● **Work instruction**:
Of the lines below, write out exactly those from the line with "nextTime := getLe32" through the line with "one request. -/", both included, and skip the rest.

● **Task data**:
********
theorem phase_nextD (s : State) :
    s.nextD.phase .display = (s.phase .display + 1) % programLength .display := rfl

theorem phase_ite_of_true {a : AgentId} {b : Bool} {s u : State} (hb : b = true) :
    (if b then u else s).phase a = u.phase a := by simp [hb]

/-- A completed operation advances its agent's phase counter, wherever the counter stands. -/
theorem phase_of_completed {a : AgentId} {i : Instr} {s t : State} (hi : contextFor i = .agent a)
    (he : enabled i s = true) (h : exec i s = .next t) :
    t.phase a = (s.phase a + 1) % programLength a := by
  cases i <;> cases hi <;> obtain rfl := Host.Outcome.next.inj h
  case wait => exact (phase_ite_of_true he).trans (phase_nextT _)
  case waitt =>
    cases hpend : s.pend
    · have hdue : s.dueT = true := by simpa [enabled, programOpEnabled, hpend] using he
      exact (phase_ite_of_true hdue).trans (phase_nextT s.timeOut)
    · exact phase_nextT _
  case tadv => cases s.got <;> exact phase_nextT _
  case tarm | tdrv | tslp => exact phase_nextT _
  case twake => exact (phase_ite_of_true he).trans (phase_nextT _)
  case cinc | cslp => exact phase_nextC _
  case cwake => exact (phase_ite_of_true he).trans (phase_nextC _)
  case dblk | dld | den | dhld => exact phase_nextD _
  case dwake => exact (phase_ite_of_true he).trans (phase_nextD _)

/-- What an operation other than `RST` does to a phase counter (R27). -/
theorem phase_exec {a : AgentId} {i : Instr} {s t : State} (h : exec i s = .next t)
    (hr : i ≠ .rst) :
    t.phase a =
      if contextFor i = .agent a ∧ enabled i s = true then (s.phase a + 1) % programLength a
      else s.phase a := by
  split
  next hc =>
    obtain ⟨hi, he⟩ := hc
    exact phase_of_completed hi he h
  next hc =>
    by_cases hi : contextFor i = .agent a
    · have held : enabled i s = false := Bool.eq_false_iff.mpr fun he => hc ⟨hi, he⟩
      rw [Host.Outcome.next.inj (h.symm.trans (exec_of_held held))]
    · obtain ⟨hphase, -⟩ := exec_keeps_agent hi hr h
      exact hphase

theorem phase_rst {s t : State} (h : exec .rst s = .next t) (a : AgentId) : t.phase a = 0 := by
  obtain rfl := Host.Outcome.next.inj h
  cases a <;> rfl

theorem fetched_of_agentMove {s : State} {a : AgentId} {rest : List Request}
    (hq : s.queue = .move (.agent a) :: rest) : s.fetched = (.agent a, fetchWord a s) := by
  simp [State.fetched, State.nextRequest, hq, requested]

/-- Settles O7: the agent executes the word at its phase counter, its completed operations advance
the counter, and nothing else but reset moves it. -/
theorem phaseCountersOnlyAdvance : Obligations.PhaseCountersOnlyAdvance :=
  ⟨fun _ _ _ => fetched_of_agentMove, fun _ _ _ _ => phase_exec, fun _ _ a h => phase_rst h a⟩

/-! ### Reset -/

/-- Settles O10: the values of R36's table are those of `State.resetWith`. -/
theorem resetStateValues : Obligations.ResetStateValues := by
  simp [Obligations.ResetStateValues, State.reset, DigSel.bits]

theorem rangesInv_reset : RangesInv State.reset := by simp [RangesInv, State.reset]

theorem phase_reset (a : AgentId) : State.reset.phase a = 0 := by cases a <;> rfl

/-- Every deadline is 0 at reset, so no agent is held. -/
theorem agentEnabled_reset (a : AgentId) : agentEnabled a State.reset = true :=
  agentEnabled_of_due (by cases a <;> exact le_rfl)

/-- A first move of an agent executes the operation at its phase counter, on the reset state. -/
theorem step_reset_agent (a : AgentId) :
    step { State.reset with queue := [.move (.agent a)] } = exec (opAt a State.reset) State.reset :=
  step_of_move (m := .agent a) rfl rangesInv_reset rfl

/-- A first move of an agent gives a next state, in which the agent has advanced. -/
theorem step_reset_advances (a : AgentId) :
    ∃ t, step { State.reset with queue := [.move (.agent a)] } = .next t ∧ t.phase a = 1 := by
  obtain ⟨t, ht⟩ := exec_answers (opAt a State.reset) State.reset
  obtain ⟨advances, -⟩ := exec_own ht
  refine ⟨t, (step_reset_agent a).trans ht, ?_⟩
  rw [advances (agentEnabled_reset a), phase_reset]
  cases a <;> rfl

/-- Settles O13: at reset the agents stand at `TARM`, `CINC` and `DBLK`, none is held, and any of
them may go first. -/
theorem agentsStartAtTheirFirstOperation : Obligations.AgentsStartAtTheirFirstOperation :=
  ⟨decode_fetchWord .toneSelector _, decode_fetchWord .counter _, decode_fetchWord .display _,
    agentEnabled_reset, step_reset_advances⟩

end Sys2Proof.Machine

/-! PROOFS. The opcode map (spec/30_encoding.md R64, R65, R70) and the pins (R55): the decoder and
the encoder are inverse on the words of the map, the other words are the unassigned ranges, and a
port's pins carry its value under the polarity. -/

namespace Sys2Proof.Machine

/-! ### The words of the operations -/

/-- No bit of an operation is dropped by its word. -/
theorem decodeWord_encodeWord (i : Instr) : decodeWord (encodeWord i) = .ok i := by
  cases i with
  | enc d => revert d; decide
  | btn b => cases b <;> rfl
  | dld p | den p => cases p <;> rfl
  | _ => rfl
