-- ==== Sys2Proof/Machine/Ops.lean ====
section
/-! DEFINITION. The operations over state that the meanings share: updates, the caller's obligations, the calls the
registers stand for, the deadline store, the one failure and the persisted state block. -/

namespace Sys2Proof.Machine

/-- What a meaning answers. -/
abbrev Result := Host.Outcome State Fault Refusal

/-! ### Updates, one per field -/

/-- `mirroring <- m`. -/
def State.setMirroring (s : State) (m : BitVec 2) : State := { s with mirroring := m }

/-- `prgBanks[k] <- v`. -/
def State.setPrg (s : State) (k : Fin 3) (v : Byte) : State := { s with prgBanks := s.prgBanks.set k v }

/-- `chrBanks[i] <- v`. -/
def State.setChr (s : State) (i : Fin 8) (v : Byte) : State := { s with chrBanks := s.chrBanks.set i v }

/-- `command <- l`. -/
def State.setCommand (s : State) (l : Latch) : State := { s with command := l }

/-- `irqEnabled <- b`. -/
def State.setEnabled (s : State) (b : Bool) : State := { s with irqEnabled := b }

/-- `irqCount <- c`. -/
def State.setCount (s : State) (c : BitVec 16) : State := { s with irqCount := c }

/-- `wramControl <- v`. -/
def State.setWram (s : State) (v : Byte) : State := { s with wramControl := v }

/-- `irqPending <- b`. -/
def State.setPending (s : State) (b : Bool) : State := { s with irqPending := b }

/-- `nextTime <- d`. -/
def State.setNextTime (s : State) (d : BitVec 32) : State := { s with nextTime := d }

/-- `tLast <- t` (R65). -/
def State.setTLast (s : State) (t : Int) : State := { s with tLast := t }

/-- `emit c`: one call appended to the output trace (R15, R55). -/
def State.emit (s : State) (c : Call) : State := { s with trace := s.trace ++ [c] }

/-- The return value of the operation (R55). -/
def State.setAnswer (s : State) (a : Answer) : State := { s with answer := a }

/-! ### The caller's obligations -/

/-- An operation other than RESET: refused before the first `reset()` (R37, U5); otherwise it returns nothing unless
its meaning sets an answer. -/
def afterReset (s : State) (k : State → Result) : Result :=
  if s.resetDone then k (s.setAnswer .nothing) else .refused .beforeReset

/-- `require t >= tLast ; tLast <- t` (R65): refused when time goes backwards (U8). -/
def inOrder (t : Int) (s : State) (k : State → Result) : Result :=
  if s.tLast ≤ t then k (s.setTLast t) else .refused (.timeBackwards t s.tLast)

/-- An operation that carries a time: a write (R111), `runUntil` (R159) or `endFrame` (R160). -/
def timed (t : Int) (s : State) (k : State → Result) : Result := afterReset s (inOrder t · k)

/-! ### The deadline and the one failure -/

/-- Whether a deadline fits signed 32 bits (R152). -/
def fitsDeadline (d : Int) : Bool := decide (-2147483648 ≤ d) && decide (d ≤ 2147483647)

/-- `nextTime <- d`, refused when `d` does not fit signed 32 bits (R12, R152, U9). -/
def storeDeadline (d : Int) (s : State) : Result :=
  if fitsDeadline d then .next (s.setNextTime (BitVec.ofInt 32 d)) else .refused (.deadlineOverflow d)

/-- `raise ContractFailure(d)` (R200): the chip's one failure. It saves nothing and has no handler and no return; the
machine stops. The chip takes no other exception (R201), and the CPU taking the chip's interrupt changes nothing in
the chip (R205), so this is all there is of exception entry. -/
def raiseContractFailure (d : Int) : Result := .fault (.contractFailure d)

/-! ### The command-addressed registers and the calls they stand for -/

/-- `regs[c]` for `c` in 0x0 to 0xC (R21). -/
def State.reg (s : State) (c : Fin 13) : Byte :=
  if h : c.val < 8 then s.chrBanks[c.val]
  else if c.val = 8 then s.wramControl
  else if h : c.val - 9 < 3 then s.prgBanks[c.val - 9]
  else s.mirroring.setWidth 8

/-- The call of `ApplyMirroring()`, a function of the stored mode alone (R141). -/
def mirrorCall (m : BitVec 2) : Call :=
  if mirSingle m then .setMirrorSingleScreen (if mirSel m then 1 else 0)
  else if mirSel m then .setMirrorHorizontal
  else .setMirrorVertical

/-- The call of `ApplyReg(0x8)`, a function of the stored byte alone (R121). -/
def wramCall (c : Config) (v : Byte) : Call :=
  if ramSelect v then .enableExtraRam (ramEnable v) else .setProgramBank c.wramBase .kib8 (.idx (wramBank v))

/-- The one call that `ApplyReg(c)` emits (R121). -/
def State.regCall (s : State) (c : Fin 13) : Call :=
  if h : c.val < 8 then .setGraphicsBank (chrWindow c.val) .kib1 (.idx s.chrBanks[c.val])
  else if c.val = 8 then wramCall s.cfg s.wramControl
  else if h : c.val - 9 < 3 then
    .setProgramBank (prgWindow s.cfg (c.val - 9)) .kib8 (.idx s.prgBanks[c.val - 9])
  else mirrorCall s.mirroring

/-- `ApplyReg(c)` (R121). -/
def applyReg (c : Fin 13) (s : State) : State := s.emit (s.regCall c)

/-- The order in which `applyMapping` applies the registers: program banks, graphics banks, mirroring, extra-RAM control
(R180). -/
def mappingOrder : List (Fin 13) := [0x9, 0xA, 0xB, 0x0, 0x1, 0x2, 0x3, 0x4, 0x5, 0x6, 0x7, 0xC, 0x8]

/-- `applyMapping()` (R180). -/
def applyMapping (s : State) : State := mappingOrder.foldl (fun s c => applyReg c s) s

/-! ### The persisted state block (R183) -/

/-- A flag's byte: 0x00 or 0x01 (R183). -/
def flagByte (b : Bool) : Byte := if b then 1 else 0

/-- The 21 bytes of the persisted state block, in the order of R183. -/
def State.block (s : State) : List Byte :=
  [s.mirroring.setWidth 8] ++ s.prgBanks.toList ++ s.chrBanks.toList ++
    [s.command.setWidth 8, flagByte s.irqEnabled, s.wramControl] ++ le16 s.irqCount ++ le32 s.nextTime

/-- The `require` of `loadState`: a block that `saveState` can have produced (R185, U7). -/
def blockOk (b : List Byte) : Bool :=
  b.length == stateBytes && decide ((byteAt b 0).toNat ≤ 3) && decide ((byteAt b 12).toNat ≤ 15) &&
    decide ((byteAt b 13).toNat ≤ 1)

/-- The stores of `loadState` (R185). `irqPending`, `tLast` and the trace stay as they were. -/
def State.loadBlock (s : State) (b : List Byte) : State :=
  { s with
    mirroring := (byteAt b 0).extractLsb' 0 2
    prgBanks := #v[byteAt b 1, byteAt b 2, byteAt b 3]
    chrBanks :=
      #v[byteAt b 4, byteAt b 5, byteAt b 6, byteAt b 7, byteAt b 8, byteAt b 9, byteAt b 10, byteAt b 11]
    command := (byteAt b 12).extractLsb' 0 4
    irqEnabled := (byteAt b 13)[0]
    wramControl := byteAt b 14
    irqCount := getLe16 b 15
    nextTime := getLe32 b 17 }

/-! ### The stores of `reset()` -/

/-- The register values that `reset()` installs (R38, R230). The trace, the waiting requests and the parameters stay;
the answer is nothing. -/
def State.resetRegisters (s : State) : State :=
  { s with
    chrBanks := Vector.replicate 8 0
    prgBanks := Vector.replicate 3 0
    mirroring := 0
    command := 0
    wramControl := wramReset
    irqCount := countMax
    irqEnabled := false
    irqPending := false
    nextTime := 0
    tLast := 0
    resetDone := true
    answer := .nothing }

/-- The pin of the topmost program window to the last physical bank (R24, R230). -/
def State.pinTop (s : State) : State := s.emit (.setProgramBank (topBase s.cfg) .kib8 .last)

end Sys2Proof.Machine
end

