-- ==== Sys2Proof/Tests/Slice0.lean ====
section
/-! SUPPORT. The model's own tests. Every expected value is from spec/95_test_vectors.md (the vector is named) or written
out from the patterns of spec/30_encoding.md; none is the model's own answer. After them, one witness for each
statement with hypotheses. -/

namespace Sys2Proof.Tests

open Sys2Proof.Machine

/-! ### Helpers -/

/-- The next state, if there is one. -/
def next? : Host.Outcome State Fault Refusal → Option State
  | .next s => some s
  | .fault _ => none
  | .refused _ => none

/-- The refusal, if there is one. -/
def refusal? : Host.Outcome State Fault Refusal → Option Refusal
  | .next _ => none
  | .fault _ => none
  | .refused r => some r

/-- One step on one request. -/
def send (s : State) (r : Request) : Option State := next? (step { s with inbox := [r] })

/-- One step on a write of `v` to `a` at time `t`, with the latch set to `l` beforehand. -/
def sendTo (s : State) (l : Latch) (t : Int) (a : Addr) (v : Byte) : Option State :=
  send { s with command := l } (.write t a v)

/-- The calls made after reset. -/
def calls (s : State) : List Call := s.trace.drop 14

/-- `en`, `pend`, `cnt`, `nt`, `tLast` of the vectors. -/
def timer (s : State) : Bool × Bool × BitVec 16 × BitVec 32 × Int :=
  (s.irqEnabled, s.irqPending, s.irqCount, s.nextTime, s.tLast)

/-- The start state `A16` of the vectors: armed with 16 cycles at time 100. -/
def a16 : State :=
  { State.reset with irqEnabled := true, irqCount := 0x0010, nextTime := 116, command := 0xD, tLast := 100 }

/-- A timer started with `c` cycles at time 0. -/
def armed (c : BitVec 16) : State :=
  { State.reset with irqEnabled := true, irqCount := c, nextTime := c.setWidth 32 }

/-- The start state of V13.2 and V15.1: registers that differ from each other. -/
def busy : State :=
  { State.reset with
    mirroring := 3, prgBanks := #v[0x11, 0x22, 0x33], chrBanks := #v[1, 2, 3, 4, 5, 6, 7, 8], wramControl := 0x85,
    irqEnabled := true, irqPending := true, irqCount := 5, nextTime := 205, command := 0xB, tLast := 205 }

/-- The persisted block of reset state (section 0 of the vectors). -/
def resetBlock : List Byte := [0, 0, 0, 0, 0, 0, 0, 0, 0, 0, 0, 0, 0, 0, 0xC0, 0xFF, 0xFF, 0, 0, 0, 0]

/-- The block of V14.3. -/
def block143 : List Byte :=
  [0x03, 0x11, 0x22, 0x33, 0x01, 0x02, 0x03, 0x04, 0x05, 0x06, 0x07, 0x08, 0x0B, 0x01, 0x85, 0x34, 0x12, 0x78, 0x56,
    0x34, 0x12]

/-! ### Well-formedness -/

theorem test_wf_refuses_short_block : (Instr.load (List.replicate 20 0)).wf = false := by decide

theorem test_wf_refuses_long_block : (Instr.load (List.replicate 22 0)).wf = false := by decide

theorem test_wf_admits_block : (Instr.load resetBlock).wf = true := by decide

theorem test_config_wf_admits_default : defaultConfig.wf = true := by decide

theorem test_config_wf_refuses_window_at_zero : Config.wf { defaultConfig with winBase := 0 } = false := by decide

theorem test_config_wf_refuses_empty_half : Config.wf { defaultConfig with half := 0 } = false := by decide

theorem test_config_wf_refuses_no_sound_range : Config.wf { defaultConfig with half := 0x4000 } = false := by decide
********
● **Written solution**:
    nextTime := getLe32 b 17 }

/-! ### The stores of `reset()` -/

/-- The register values that `reset()` installs (R38, R230). The trace, the waiting requests and the parameters stay;
the answer is nothing. -/
def State.resetRegisters (s : State) : State :=
  { s with
    chrBanks := Vector.replicate 8 0
    prgBanks := Vector.replicate 3 0
    mirroring := 0
    command := 0
    wramControl := wramReset
    irqCount := countMax
    irqEnabled := false
    irqPending := false
    nextTime := 0
    tLast := 0
    resetDone := true
    answer := .nothing }

/-- The pin of the topmost program window to the last physical bank (R24, R230). -/
def State.pinTop (s : State) : State := s.emit (.setProgramBank (topBase s.cfg) .kib8 .last)

end Sys2Proof.Machine
end

-- ==== Sys2Proof/Tests/Slice0.lean ====
section
/-! SUPPORT. The model's own tests. Every expected value is from spec/95_test_vectors.md (the vector is named) or written
out from the patterns of spec/30_encoding.md; none is the model's own answer. After them, one witness for each
statement with hypotheses. -/

namespace Sys2Proof.Tests

open Sys2Proof.Machine

/-! ### Helpers -/

/-- The next state, if there is one. -/
def next? : Host.Outcome State Fault Refusal → Option State
  | .next s => some s
  | .fault _ => none
  | .refused _ => none

/-- The refusal, if there is one. -/
def refusal? : Host.Outcome State Fault Refusal → Option Refusal
  | .next _ => none
  | .fault _ => none
  | .refused r => some r

/-- One step on one request. -/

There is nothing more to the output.